-- ==== Sys2Proof/Laws/Frames.lean ====
section
/-! SUPPORT. What the shared operations leave alone. `State.outer` is what no request, no leg and no
decision touches; `State.sides` is what the operations on one channel leave as it is. One lemma per
operation, cited instead of unfolding it. -/

namespace Sys2Proof.Machine
open Sys2Proof

/-- The part of the state that only the outside world, an expiry or a WRITE's completion changes. -/
structure Outer where
  clock : Nat
  powered : Bool
  pinHeld : Bool
  mem : Memory
  therm : Thermal
  pending : List Instr

def State.outer (s : State) : Outer where
  clock := s.clock
  powered := s.powered
  pinHeld := s.pinHeld
  mem := s.mem
  therm := s.therm
  pending := s.pending

/-- The records of mirror control, the settings, the link, the notice table and the free orders. -/
structure Sides where
  mir : Mirror
  notices : List Notice
  conf : Settings
  link : Link
  draws : Nat

def State.sides (s : State) : Sides where
  mir := s.mir
  notices := s.notices
  conf := s.conf
  link := s.link
  draws := s.draws

theorem State.outer_fields {s t : State} (h : t.outer = s.outer) :
    t.clock = s.clock ∧ t.powered = s.powered ∧ t.pinHeld = s.pinHeld ∧ t.mem = s.mem ∧
      t.therm = s.therm ∧ t.pending = s.pending := by
  simpa [State.outer] using h

theorem State.sides_fields {s t : State} (h : t.sides = s.sides) :
    t.mir = s.mir ∧ t.notices = s.notices ∧ t.conf = s.conf ∧ t.link = s.link ∧ t.draws = s.draws := by
  simpa [State.sides] using h

@[simp] theorem State.outer_ite (p : Prop) [Decidable p] (s t : State) :
    (if p then s else t).outer = if p then s.outer else t.outer := apply_ite _ _ _ _

@[simp] theorem State.sides_ite (p : Prop) [Decidable p] (s t : State) :
    (if p then s else t).sides = if p then s.sides else t.sides := apply_ite _ _ _ _

/-- A fold keeps what each of its turns keeps. -/
theorem foldl_keeps {α β γ : Type} (p : β → γ) (f : β → α → β) (h : ∀ b x, p (f b x) = p b) (l : List α)
    (b : β) : p (l.foldl f b) = p b := by
  induction l generalizing b with
  | nil => rfl
  | cons x t ih => rw [List.foldl_cons, ih, h]

@[simp] theorem State.setCh_outer (s : State) (c : Chan) (x : Channel) :
    (s.setCh c x).outer = s.outer := by cases c <;> rfl

@[simp] theorem State.setCh_sides (s : State) (c : Chan) (x : Channel) :
    (s.setCh c x).sides = s.sides := by cases c <;> rfl

@[simp] theorem State.modCtl_outer (s : State) (c : Chan) (f : Control → Control) :
    (s.modCtl c f).outer = s.outer := by cases c <;> rfl

@[simp] theorem State.modCtl_sides (s : State) (c : Chan) (f : Control → Control) :
    (s.modCtl c f).sides = s.sides := by cases c <;> rfl

@[simp] theorem State.modRefr_outer (s : State) (c : Chan) (f : Refresh → Refresh) :
    (s.modRefr c f).outer = s.outer := by cases c <;> rfl

@[simp] theorem State.modRefr_sides (s : State) (c : Chan) (f : Refresh → Refresh) :
    (s.modRefr c f).sides = s.sides := by cases c <;> rfl

@[simp] theorem State.modPwr_outer (s : State) (c : Chan) (f : Power → Power) :
    (s.modPwr c f).outer = s.outer := by cases c <;> rfl

@[simp] theorem State.modPwr_sides (s : State) (c : Chan) (f : Power → Power) :
    (s.modPwr c f).sides = s.sides := by cases c <;> rfl

@[simp] theorem State.modBank_outer (s : State) (c : Chan) (b : BankNo) (f : Bank → Bank) :
    (s.modBank c b f).outer = s.outer := by cases c <;> rfl

@[simp] theorem State.modBank_sides (s : State) (c : Chan) (b : BankNo) (f : Bank → Bank) :
    (s.modBank c b f).sides = s.sides := by cases c <;> rfl

@[simp] theorem State.callDecision_outer (s : State) (c : Chan) :
    (s.callDecision c).outer = s.outer := by cases c <;> rfl

@[simp] theorem State.callDecision_sides (s : State) (c : Chan) :
    (s.callDecision c).sides = s.sides := by cases c <;> rfl

@[simp] theorem State.setHost_outer (s : State) (t : Tag) (e : Option Entry) :
    (s.setHost t e).outer = s.outer := rfl

@[simp] theorem State.setHost_sides (s : State) (t : Tag) (e : Option Entry) :
    (s.setHost t e).sides = s.sides := rfl

@[simp] theorem State.setInternal_outer (s : State) (n : InternalNo) (e : Option CopyEntry) :
    (s.setInternal n e).outer = s.outer := rfl

@[simp] theorem State.setInternal_sides (s : State) (n : InternalNo) (e : Option CopyEntry) :
    (s.setInternal n e).sides = s.sides := rfl

@[simp] theorem State.modHost_outer (s : State) (t : Tag) (f : Entry → Entry) :
    (s.modHost t f).outer = s.outer := rfl

@[simp] theorem State.modHost_sides (s : State) (t : Tag) (f : Entry → Entry) :
    (s.modHost t f).sides = s.sides := rfl

@[simp] theorem State.modInternal_outer (s : State) (n : InternalNo) (f : CopyEntry → CopyEntry) :
    (s.modInternal n f).outer = s.outer := rfl

@[simp] theorem State.modInternal_sides (s : State) (n : InternalNo) (f : CopyEntry → CopyEntry) :
    (s.modInternal n f).sides = s.sides := rfl

@[simp] theorem State.pushItem_outer (s : State) (q : QueueItem) :
    (s.pushItem q).outer = s.outer := rfl

@[simp] theorem State.pushItem_sides (s : State) (q : QueueItem) :
    (s.pushItem q).sides = s.sides := rfl

@[simp] theorem State.modLink_outer (s : State) (f : Link → Link) :
    (s.modLink f).outer = s.outer := rfl
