/-! ### States that meet the hypotheses of the statements: the block -/

theorem test_witness_EmptyQueueStepPassesTime :
    base.pending = [] ∧ base.live = true ∧ ({ base with powered := false } : State).live = false := by
  decide +kernel

theorem test_witness_SuppliesAndResetPin :
    base.pinHeld = false ∧ ({ base with pinHeld := true } : State).powered = true ∧
    ({ base with pinHeld := true, powered := false } : State).pinHeld = true := by decide +kernel

theorem test_witness_NoEventWithoutSuppliesOrUnderReset :
    ({ base with powered := false } : State).powered = false ∧
    ({ base with pinHeld := true } : State).pinHeld = true ∧ Instr.ofSupplies .sync = false := by decide +kernel

/-- A record in each of the four conditions that are listed; line 4 is UNSET. -/
def damaged : Memory :=
  { cells := [(0, .intact (zeroBytes 64)), (2, .flawed (zeroBytes 64)), (4, .broken), (6, .poisoned)] }

theorem test_witness_DisturbanceDamagesOneRecord :
    let s : State := { base with mem := damaged }
    s.mem.wf = true ∧ s.live = true ∧ s.mem.read .a 0 = .intact (zeroBytes 64) ∧
    s.mem.read .a 1 = .flawed (zeroBytes 64) ∧ s.mem.read .a 2 = .broken ∧ s.mem.read .a 3 = .poisoned ∧
    s.mem.read .a 16777215 = .unset := by decide +kernel

/-! ### The thermal monitor -/

theorem test_witness_ZoneRises :
    [84, 85, 104, 105, 124, 125].map risingZone = [.normal, .warm, .warm, .hot, .hot, .critical] ∧
    Zone.normal.rank < (risingZone 85).rank ∧ Zone.hot.rank < (risingZone 125).rank ∧
    (risingZone 84).rank ≤ Zone.normal.rank ∧ (risingZone 105).rank ≤ Zone.hot.rank := by decide +kernel

theorem test_witness_ZoneFalls :
    (risingZone 81).rank ≤ Zone.critical.rank ∧ hysteresisZone .critical 81 = .normal ∧
    hysteresisZone .critical 82 = .warm ∧ hysteresisZone .critical 121 = .hot ∧
    hysteresisZone .critical 122 = .critical ∧ hysteresisZone .hot 101 = .warm ∧
    hysteresisZone .hot 102 = .hot := by decide +kernel

/-- The first sample at the present moment, and a later one at its own. -/
theorem test_witness_SampleUpdatesMonitor :
    (base.live = true ∧ base.settled.mayTake base.settled.clock = true ∧ base.settled.therm.sampled = false) ∧
    (let s : State := { base with therm := { base.therm with sampled := true, sampleAt := 7, missed := 2 } }
     s.live = true ∧ s.settled.mayTake 7 = true ∧ s.settled.therm.sensor = .awaiting) ∧
    (zoned .hot).settled.therm.sensor = .ok ∧
    (let s : State := { base with therm := { base.therm with sensor := .lost } }
     s.settled.mayTake s.settled.clock = true) := by decide +kernel

theorem test_witness_ZoneChangeActsOnBothChannels :
    (let s := zoned .normal
     s.settled.mayTake s.settled.clock = true ∧ s.settled.therm.sensor = .ok ∧
       hysteresisZone s.settled.therm.zone 150 ≠ s.settled.therm.zone) ∧
    (let s := zoned .hot
     s.settled.mayTake s.settled.clock = true ∧
       hysteresisZone s.settled.therm.zone (-40) ≠ s.settled.therm.zone) ∧
    (let s := zoned .warm (aIn .retainEntry)
     s.settled.mayTake s.settled.clock = true ∧ hysteresisZone s.settled.therm.zone 105 = .hot ∧
       (s.settled.ch .a).pwr.state = .retain) := by decide +kernel

/-! ### Invariants: a state that has them all, and its step -/

theorem test_witness_MemoryForm : base.mem.wf = true ∧ ({ base with mem := damaged } : State).mem.wf = true ∧
    ∃ t, step base = .next t := ⟨by decide +kernel, by decide +kernel, _, rfl⟩

theorem test_witness_DebtInRange : base.debtOk ∧ ∃ t, step base = .next t :=
  ⟨⟨by decide +kernel, fun c => by cases c <;> exact ⟨by decide +kernel, by decide +kernel,
    fun h => absurd rfl h, fun h => absurd rfl h⟩⟩, _, rfl⟩

/-- A link with frames 0, 1 and 2 buffered. -/
def item (tag : Tag) : FrameMsg := .item (.answer { kind := 3, tag := tag, status := .ok, extra := .nothing })
def buffered : Link :=
  { Link.powerOn with
    up := true, nextSeq := 3, replay := [⟨0, item 0⟩, ⟨1, item 1⟩, ⟨2, item 2⟩], replayTimer := some 200000,
    resendPoint := some 2 }
def linked (l : Link) : State := { base with link := l }

theorem buffered_ok : buffered.ok := by
  refine ⟨by decide, ?_, fun p h => by cases h; decide, by decide, by decide, fun h => by cases h⟩
  intro i b h
  match i, h with
  | 0, h => cases h; decide
  | 1, h => cases h; decide
  | 2, h => cases h; decide

theorem test_witness_ReplayBuffer : (linked buffered).link.ok ∧ ∃ t, step (linked buffered) = .next t :=
  ⟨buffered_ok, _, rfl⟩

/-- A notice record at its highest count. -/
def noticed : List Notice := [{ kind := .ready, chan := none, count := 255, first := .nothing, latest := .nothing }]

theorem test_witness_NoticeTable : noticesOk noticed ∧ noticesOk [] ∧ ∃ t, step { base with notices := noticed } = .next t :=
  ⟨⟨by decide, by decide⟩, ⟨by decide, by decide⟩, _, rfl⟩

theorem test_witness_QueueBounds : base.openingsOk ∧ rejectsIn base.table.answers ≤ 32 ∧
    ∃ t, step base = .next t :=
  ⟨fun c => by cases c <;> decide, by decide, _, rfl⟩

theorem test_witness_MirrorRecord :
    base.mir.ok ∧ (rebuilding 16777216).mir.ok ∧ ∃ t, step base = .next t := by
  refine ⟨⟨fun _ => by decide, by decide, fun c h => ?_, fun r h => (by cases h), by decide, by decide⟩,
    ⟨fun h => (by cases h), by decide, fun c h => ?_, fun r h => ?_, by decide, by decide⟩, _, rfl⟩
  · cases c <;> cases h
  · cases c
    · cases h
    · exact ⟨_, rfl, rfl⟩
  · cases h
    decide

────

▸ **WHAT YOU HAVE TO DO**
Write out the records above exactly, from the opening line to the line with "theorem State.outer_ite (p", including both, with nothing added.

▸ **TASK SOLUTION**
-- ==== Sys2Proof/Laws/Frames.lean ====
section
/-! SUPPORT. What the shared operations leave alone. `State.outer` is what no request, no leg and no
decision touches; `State.sides` is what the operations on one channel leave as it is. One lemma per
operation, cited instead of unfolding it. -/

namespace Sys2Proof.Machine
open Sys2Proof

/-- The part of the state that only the outside world, an expiry or a WRITE's completion changes. -/
structure Outer where
  clock : Nat
  powered : Bool
  pinHeld : Bool
  mem : Memory
  therm : Thermal
  pending : List Instr

def State.outer (s : State) : Outer where
  clock := s.clock
  powered := s.powered
  pinHeld := s.pinHeld
  mem := s.mem
  therm := s.therm
  pending := s.pending

/-- The records of mirror control, the settings, the link, the notice table and the free orders. -/
structure Sides where
  mir : Mirror
  notices : List Notice
  conf : Settings
  link : Link
  draws : Nat

def State.sides (s : State) : Sides where
  mir := s.mir
  notices := s.notices
  conf := s.conf
  link := s.link
  draws := s.draws

theorem State.outer_fields {s t : State} (h : t.outer = s.outer) :
    t.clock = s.clock ∧ t.powered = s.powered ∧ t.pinHeld = s.pinHeld ∧ t.mem = s.mem ∧
      t.therm = s.therm ∧ t.pending = s.pending := by
  simpa [State.outer] using h

theorem State.sides_fields {s t : State} (h : t.sides = s.sides) :
    t.mir = s.mir ∧ t.notices = s.notices ∧ t.conf = s.conf ∧ t.link = s.link ∧ t.draws = s.draws := by
  simpa [State.sides] using h

@[simp] theorem State.outer_ite (p : Prop) [Decidable p] (s t : State) :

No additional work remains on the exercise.